> Data for this exercise:
====

-- ==== Sys2Proof/Machine/OpsPage.lean ====
section
/-!
DEFINITION. OpsPage.lean: the page table, requests and loads, the fill engine, the loop cache, the lookahead and PANIC
(R184 to R205, R425).
-/
namespace Sys2Proof.Machine

/-! ### The page table (R184 to R192) -/

/-- The entry of a page. -/
def State.entry (s : State) (g : Nat) : PgEntry := unitAt {} s.page.table g

/-- Stores an entry. -/
def State.setEntry (s : State) (g : Nat) (e : PgEntry) : State :=
  { s with page := { s.page with table := putUnit {} s.page.table g e } }

/-- Words of a page. -/
def pageWords : Nat := 8388608

/-- The page of a vector address. -/
def pageOf (a : Nat) : Nat := a / pageWords

/-- LOCAL or PINNED: the content occupies a frame (R185). -/
def PgEntry.resident (e : PgEntry) : Bool := decide (e.state = 3) || decide (e.state = 4)

/-- A frame is allocated to the page. -/
def PgEntry.framed (e : PgEntry) : Bool := decide (2 ≤ e.state)

/-- The frames in use. -/
def State.usedFrames (s : State) : List Nat := (s.page.table.filter fun e => e.2.framed).map fun e => e.2.frame

/-- The frames granted and unallocated (R185). -/
def State.freeFrames (s : State) : List Nat :=
  ((List.range (s.get F.pgtFramesCount)).map (· + s.get F.pgtFramesFirst)).filter fun f => !s.usedFrames.contains f

/-- The page of a sequencer's current record; that of its first record until one has been decoded in the run. -/
def State.currentPage (s : State) (q : Nat) : Nat :=
  pageOf (if (s.seqX q).cur = [] then (s.seqX q).pc else s.get F.seqPositionPc q)

/-- A sequencer or its lookahead uses the page, apart from the page's own state: tier A (R196). -/
def State.inUse (s : State) (g : Nat) : Bool :=
  (List.range 4).any fun q =>
    let x := s.seqX q
    decide (s.seqState q ≠ 0) &&
      (decide (s.currentPage q = g) || x.fill.buf.any (fun r => decide (pageOf r.1 = g))
        || x.fill.side.any (fun d => d.2.any fun r => decide (pageOf r.1 = g))
        || x.stack.any (fun r => decide (pageOf r.1 = g)) || x.targets.contains g || x.look.path.contains g)

/-- The page is held by an open level of a sequencer: tier B (R196). (DEDUCED, log entry 54.) -/
def State.inTierB (s : State) (g : Nat) : Bool := (List.range 4).any fun q => (s.seqX q).tierB.contains g

/-- HELD (R188). -/
def State.held (s : State) (g : Nat) : Bool := s.inUse g || s.inTierB g

/-- The two words of an entry (R188). -/
def State.entryWords (s : State) (g : Nat) : Nat × Nat :=
  let e := s.entry g
  (e.state + e.pin.toNat * 2 ^ 3 + e.noStall.toNat * 2 ^ 4 + e.pclass * 2 ^ 5 + e.flowTab.toNat * 2 ^ 7
    + e.bad.toNat * 2 ^ 8 + e.eccErr.toNat * 2 ^ 9 + (s.held g).toNat * 2 ^ 10
    + (if e.framed then e.frame else 0) * 2 ^ 12 + e.crc * 2 ^ 32, e.host * 2 ^ 12)
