-- ==== Sys2Proof/Machine/Compare.lean ====
section
/-!
DEFINITION. Compare.lean: the commands of compares, fail counters, the fail log and capture
(05_compare_fail_and_capture.md).
-/
namespace Sys2Proof.Machine

/-- Compare and mask complete for the first outcome under way of channel `c` (R31, R153, R161); an outcome that completes
after the present tick waits. (DEDUCED, log entry 12.) -/
def execCompareResult (c : Nat) (s : State) : Host.Outcome State Fault Refusal :=
  match (s.chan c).flight with
  | [] => .next s
  | f :: rest =>
    if f.done < s.nowFu + 8192 then .next ((s.setChan c { (s.chan c) with flight := rest }).deliver c f)
    else .next s

/-! ### Fail counters (R161 to R163) -/

/-- FAIL_SNAP.SNAP: the bay's counters as they stood at the start of the tick (R163). -/
def State.failSnap (s : State) (b : Nat) : State :=
  let t := (List.range 16).foldl (fun (u : State) i =>
    u.wr ⟨.bayFailShadow, b, i⟩ (s.atStart ⟨.bayFailCount, b, i⟩)) s
  (t.set F.bayFailSnapEtcountLow b 0 (t.get F.clkEtcountCount % 2 ^ 48)).set F.bayFailSnapValid b 0 1

/-- FAIL_SNAP.SNAP. -/
def execFailSnap (b : Nat) (s : State) : Host.Outcome State Fault Refusal := .next (s.failSnap b)

/-- FAIL_SNAP.CLEAR: class 3 on each of the bay's sixteen counters (R162). -/
def State.failCountClear (s : State) (b : Nat) : State :=
  (List.range 16).foldl (fun (u : State) i =>
    (u.clear F.bayFailCountCount b i).set F.bayFailCountSaturated b i 0) s

/-- FAIL_SNAP.CLEAR. -/
def execFailCountClear (b : Nat) (s : State) : Host.Outcome State Fault Refusal := .next (s.failCountClear b)

/-- CMP_STAT.CLEAR (R157, R158). -/
def execCmpStatClear (b : Nat) (s : State) : Host.Outcome State Fault Refusal :=
  .next ((((s.clear F.bayCmpStatWindowReopen b 0).clear F.bayCmpStatWindowOrphan b 0).set F.bayCmpStatReopenSaturated b 0 0).set
    F.bayCmpStatOrphanSaturated b 0 0)

/-! ### The log ring (R170 to R175) -/

/-- The ring in local DRAM is full (R173). -/
def State.logFull (s : State) (q : Nat) : Bool :=
  decide ((s.get F.seqLogPtrWr q + 1) % 2 ^ s.get F.seqLogCfgSize q = s.get F.seqLogPtrRd q)

/-- The log writer can serve a queue: it holds an entry to be discarded, or one that the ring has room for. -/
def State.logServable (s : State) (q : Nat) : Bool :=
  let x := s.logX q
  !x.queue.isEmpty && (decide (0 < x.doomed) || (!s.logFull q && s.dramReady))

/-- The next servable queue in rotation (R170). -/
def State.logNext (s : State) : Option Nat :=
  ((List.range 4).map fun i => (s.logTurn + 1 + i) % 4).find? s.logServable

/-- The first time that the ring is full since ENABLE was set, LOG_FULL is posted (R173). -/
def State.tellFull (s : State) (q : Nat) : State :=
  if s.logFull q ∧ s.bit F.seqLogCfgEnable q ∧ (s.logX q).fullPosted = false then
    (s.setLogX q { (s.logX q) with fullPosted := true }).post 0x0401 q 0
  else s

/-- Writes one record to the ring of SEQ[q] (R173); a mirror takes it from this path (R33, R174). -/
def State.writeLog (s : State) (q : Nat) (ws : List Word) : State :=
  let wr := s.get F.seqLogPtrWr q
  let t := (s.dramWrite (s.get F.seqLogCfgBasePage q * 4096 + wr * 32) (wordBytes ws)).set F.seqLogPtrWr q 0
    ((wr + 1) % 2 ^ s.get F.seqLogCfgSize q)
  let u := if t.bit F.seqLogCfgMirrorEn q then t.setLogX q { t.logX q with mirror := (t.logX q).mirror ++ [ws] } else t
  u.tellFull q

/-- The log writer takes the head of the queue of SEQ[q]: it is written, or discarded where ENABLE = 0 has condemned it
(R175); summaries close once the queue has fallen to 512 entries (R172). -/
def State.serveLog (s : State) (q : Nat) : State :=
  let x := s.logX q
  match x.queue with
  | [] => s
  | w :: rest =>
    let t := s.setLogX q { x with queue := rest, doomed := x.doomed - 1 }
    let u := if 0 < x.doomed then t else t.writeLog q w
    if (u.logX q).queue.length ≤ 512 ∧ (u.logX q).summaries ≠ [] then u.closeSummaries q else u

/-- The log writer drains one entry (R170). -/
def execLogWrite (s : State) : Host.Outcome State Fault Refusal :=
  match s.logNext with
  | some q => .next ({ s with logTurn := q }.serveLog q)
  | none => .next s

/-- A mirror copies an entry, as it was written to a ring in local DRAM, into the host ring `q` of type `ty`, where that has room:
whether it did (R33, R174). (DEDUCED, log entry 48.) -/
def State.mirrorCopy (s : State) (kind sq q ty : Nat) (entry : List Word) : Bool × State :=
  match s.namedRing kind sq q ty false with
  | (true, t) => if t.ringRoom q then (true, t.pushEntry q entry) else (false, t)
  | (false, t) => (false, t)

/-- The fail-log mirror copies a record and advances RD (R174). -/
def State.mirrorLog (s : State) (q : Nat) : State :=
  let rd := s.get F.seqLogPtrRd q
  match s.bit F.seqLogCfgEnable q && s.bit F.seqLogCfgMirrorEn q, (s.logX q).mirror with
  | true, ws :: rest =>
    match s.mirrorCopy 2 q (s.get F.seqLogCfgMirrorRing q) 3 ws with
    | (true, t) => (t.setLogX q { t.logX q with mirror := rest }).set F.seqLogPtrRd q 0
        ((rd + 1) % 2 ^ s.get F.seqLogCfgSize q)
    | (false, t) => t
  | _, _ => s

/-- The capture mirror copies a word and advances RD (R179). -/
def State.mirrorCap (s : State) (q : Nat) : State :=
  let rd := s.get F.seqCapPtrRd q
  match s.bit F.seqCapCfgEnable q && s.bit F.seqCapCfgMirrorEn q, (s.logX q).capMirror with
  | true, w :: rest =>
    match s.mirrorCopy 3 q (s.get F.seqCapCfgMirrorRing q) 4 [BitVec.ofNat 64 w] with
    | (true, t) => (t.setLogX q { t.logX q with capMirror := rest }).set F.seqCapPtrRd q 0
        ((rd + 1) % 2 ^ s.get F.seqCapCfgSize q)
    | (false, t) => t
  | _, _ => s

/-- The mirror of an acquisition ring (R394). -/
def State.mirrorAcq (s : State) (b : Nat) : State :=
  let rd := s.get F.bayAcqPtrRd b
  match s.bit F.bayAcqRingEnable b && s.bit F.bayAcqRingMirrorEn b, (s.acq b).mirror with
  | true, ws :: rest =>
    match s.mirrorCopy 4 b (s.get F.bayAcqRingMirrorRing b) 5 (ws.map (BitVec.ofNat 64)) with
    | (true, t) => (t.setAcq b { t.acq b with mirror := rest }).set F.bayAcqPtrRd b 0
        ((rd + 1) % 2 ^ s.get F.bayAcqRingSize b)
    | (false, t) => t
  | _, _ => s

/-- One entry is mirrored: of a fail log (`which` 0), of a capture (1), of an acquisition ring (2). -/
def execMirror (which i : Nat) (s : State) : Host.Outcome State Fault Refusal :=
  .next (if which = 0 then s.mirrorLog i else if which = 1 then s.mirrorCap i else s.mirrorAcq i)

/-- ENABLE is cleared (R175): what the log queue holds, and the open summaries behind it, are to leave through the log writer, unwritten
and uncounted. -/
def State.doomLog (s : State) (q : Nat) : State :=
  let x := s.logX q
  let l := x.queue ++ (sortBy (fun e => e.2.cycle) x.summaries).map (·.2.words)
  s.setLogX q { x with queue := l, summaries := [], doomed := l.length }

/-- A write of LOG_CFG (R175): while ENABLE is 1 or the queue is not empty, only ENABLE is written. -/
def State.logCfgWrite (s : State) (q : Nat) (v : Word) (host : Bool) : State :=
  let was := s.bit F.seqLogCfgEnable q
  let now := testBit v.toNat 0
  let open_ := s.before F.seqLogCfgEnable q = 0 ∧ s.clk.was.log.contains q = false
  let s := s.rearm 2 q
  let t := if open_ then s.storeRw ⟨.seqLogCfg, q, 0⟩ host v else s.setBit F.seqLogCfgEnable q 0 now
  if now ∧ was = false then
    ((t.set F.seqLogPtrWr q 0 0).set F.seqLogPtrRd q 0 0).setLogX q { (t.logX q) with fullPosted := false, mirror := [] }
  else if now = false ∧ was then t.doomLog q
  else t

/-- LOG_CFG. -/
def execLogCfgWrite (q : Nat) (value : Word) (s : State) : Host.Outcome State Fault Refusal :=
  .next (s.logCfgWrite q value true)

/-- LOG_STAT.CLEAR (R172). -/
def execLogStatClear (q : Nat) (s : State) : Host.Outcome State Fault Refusal :=
  .next ((s.clear F.seqLogStatCoalescedCount q 0).set F.seqLogStatSaturated q 0 0)

/-! ### The capture ring (R176 to R179) -/

/-- Writes words to the capture ring of SEQ[q]; it may wrap at the end (R177). -/
def State.writeCap (s : State) (q : Nat) : List Nat → State
  | [] => s
  | w :: ws =>
    let wr := s.get F.seqCapPtrWr q
    let t := (s.dramWrite (s.get F.seqCapCfgBasePage q * 4096 + wr * 8) (bytesOf w 8)).set F.seqCapPtrWr q 0
      ((wr + 1) % 2 ^ s.get F.seqCapCfgSize q)
    State.writeCap (if t.bit F.seqCapCfgMirrorEn q then
      t.setLogX q { t.logX q with capMirror := (t.logX q).capMirror ++ [w] } else t) q ws

/-- The open block closes when it has been open for 10 µs, or when the sequencer has stopped and its outcomes are complete
(R177). -/
def State.capTimeout (s : State) (q : Nat) : State :=
  match (s.logX q).capOpen with
  | some b => if b.opened + 1500 ≤ s.ticks ∨ s.runOver q b.run then s.closeBlock q else s
  | none => s

/-- The capture writer writes what is left of a block that the ring cannot hold as a whole, as far as the ring has room. -/
def State.writeRest (s : State) (q : Nat) : State :=
  let x := s.logX q
  let n := if s.dramReady then s.capFree q else 0
  (s.setLogX q { x with capRest := x.capRest.drop n }).writeCap q (x.capRest.take n)

/-- The capture writer writes the first closed block of SEQ[q] whole, or discards it where ENABLE = 0 has condemned it. A block longer
than the ring can hold goes out as the ring is read. (DESIGN CHOICE, log entry 108.) -/
def State.captureBlockWrite (s : State) (q : Nat) : State :=
  let t := s.capTimeout q
  let x := t.logX q
  match x.capRest, x.capClosed with
  | _ :: _, _ => t.writeRest q
  | [], [] => t
  | [], b :: rest =>
    if 0 < x.capDoomed then t.setLogX q { x with capClosed := rest, capDoomed := x.capDoomed - 1 }
    else if t.dramReady ∧ b.words.length + 2 ≤ t.capFree q then
      (t.setLogX q { x with capClosed := rest }).writeCap q (b.all q)
    else if 2 ^ t.get F.seqCapCfgSize q ≤ b.words.length + 2 then
      (t.setLogX q { x with capClosed := rest, capRest := b.all q }).writeRest q
    else t

/-- A capture block is written. -/
def execCaptureBlockWrite (q : Nat) (s : State) : Host.Outcome State Fault Refusal := .next (s.captureBlockWrite q)

/-- A write of CAP_CFG (R179). -/
def State.capCfgWrite (s : State) (q : Nat) (v : Word) (host : Bool) : State :=
  let was := s.bit F.seqCapCfgEnable q
  let now := testBit v.toNat 0
  let open_ := s.before F.seqCapCfgEnable q = 0 ∧ s.clk.was.cap.contains q = false
  let s := s.rearm 3 q
  let t := if open_ then s.storeRw ⟨.seqCapCfg, q, 0⟩ host v else s.setBit F.seqCapCfgEnable q 0 now
  if now ∧ was = false then
    ((t.set F.seqCapPtrWr q 0 0).set F.seqCapPtrRd q 0 0).setLogX q { (t.logX q) with capMirror := [] }
  else if now = false ∧ was then
    let u := t.closeBlock q
    u.setLogX q { (u.logX q) with capDoomed := (u.logX q).capClosed.length, capRest := [] }
  else t

/-- CAP_CFG. -/
def execCapCfgWrite (q : Nat) (value : Word) (s : State) : Host.Outcome State Fault Refusal :=
  .next (s.capCfgWrite q value true)

/-- CAP_STAT.CLEAR (R178). -/
def execCapStatClear (q : Nat) (s : State) : Host.Outcome State Fault Refusal :=
  .next ((s.clear F.seqCapStatLostCount q 0).set F.seqCapStatSaturated q 0 0)

end Sys2Proof.Machine
end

====

> Your objective:
From the top of the material above, please transcribe each line exactly. Include the line with "entry of a page. -/" and end there.

> Your response:
-- ==== Sys2Proof/Machine/OpsPage.lean ====
section
/-!
DEFINITION. OpsPage.lean: the page table, requests and loads, the fill engine, the loop cache, the lookahead and PANIC
(R184 to R205, R425).
-/
namespace Sys2Proof.Machine

/-! ### The page table (R184 to R192) -/

/-- The entry of a page. -/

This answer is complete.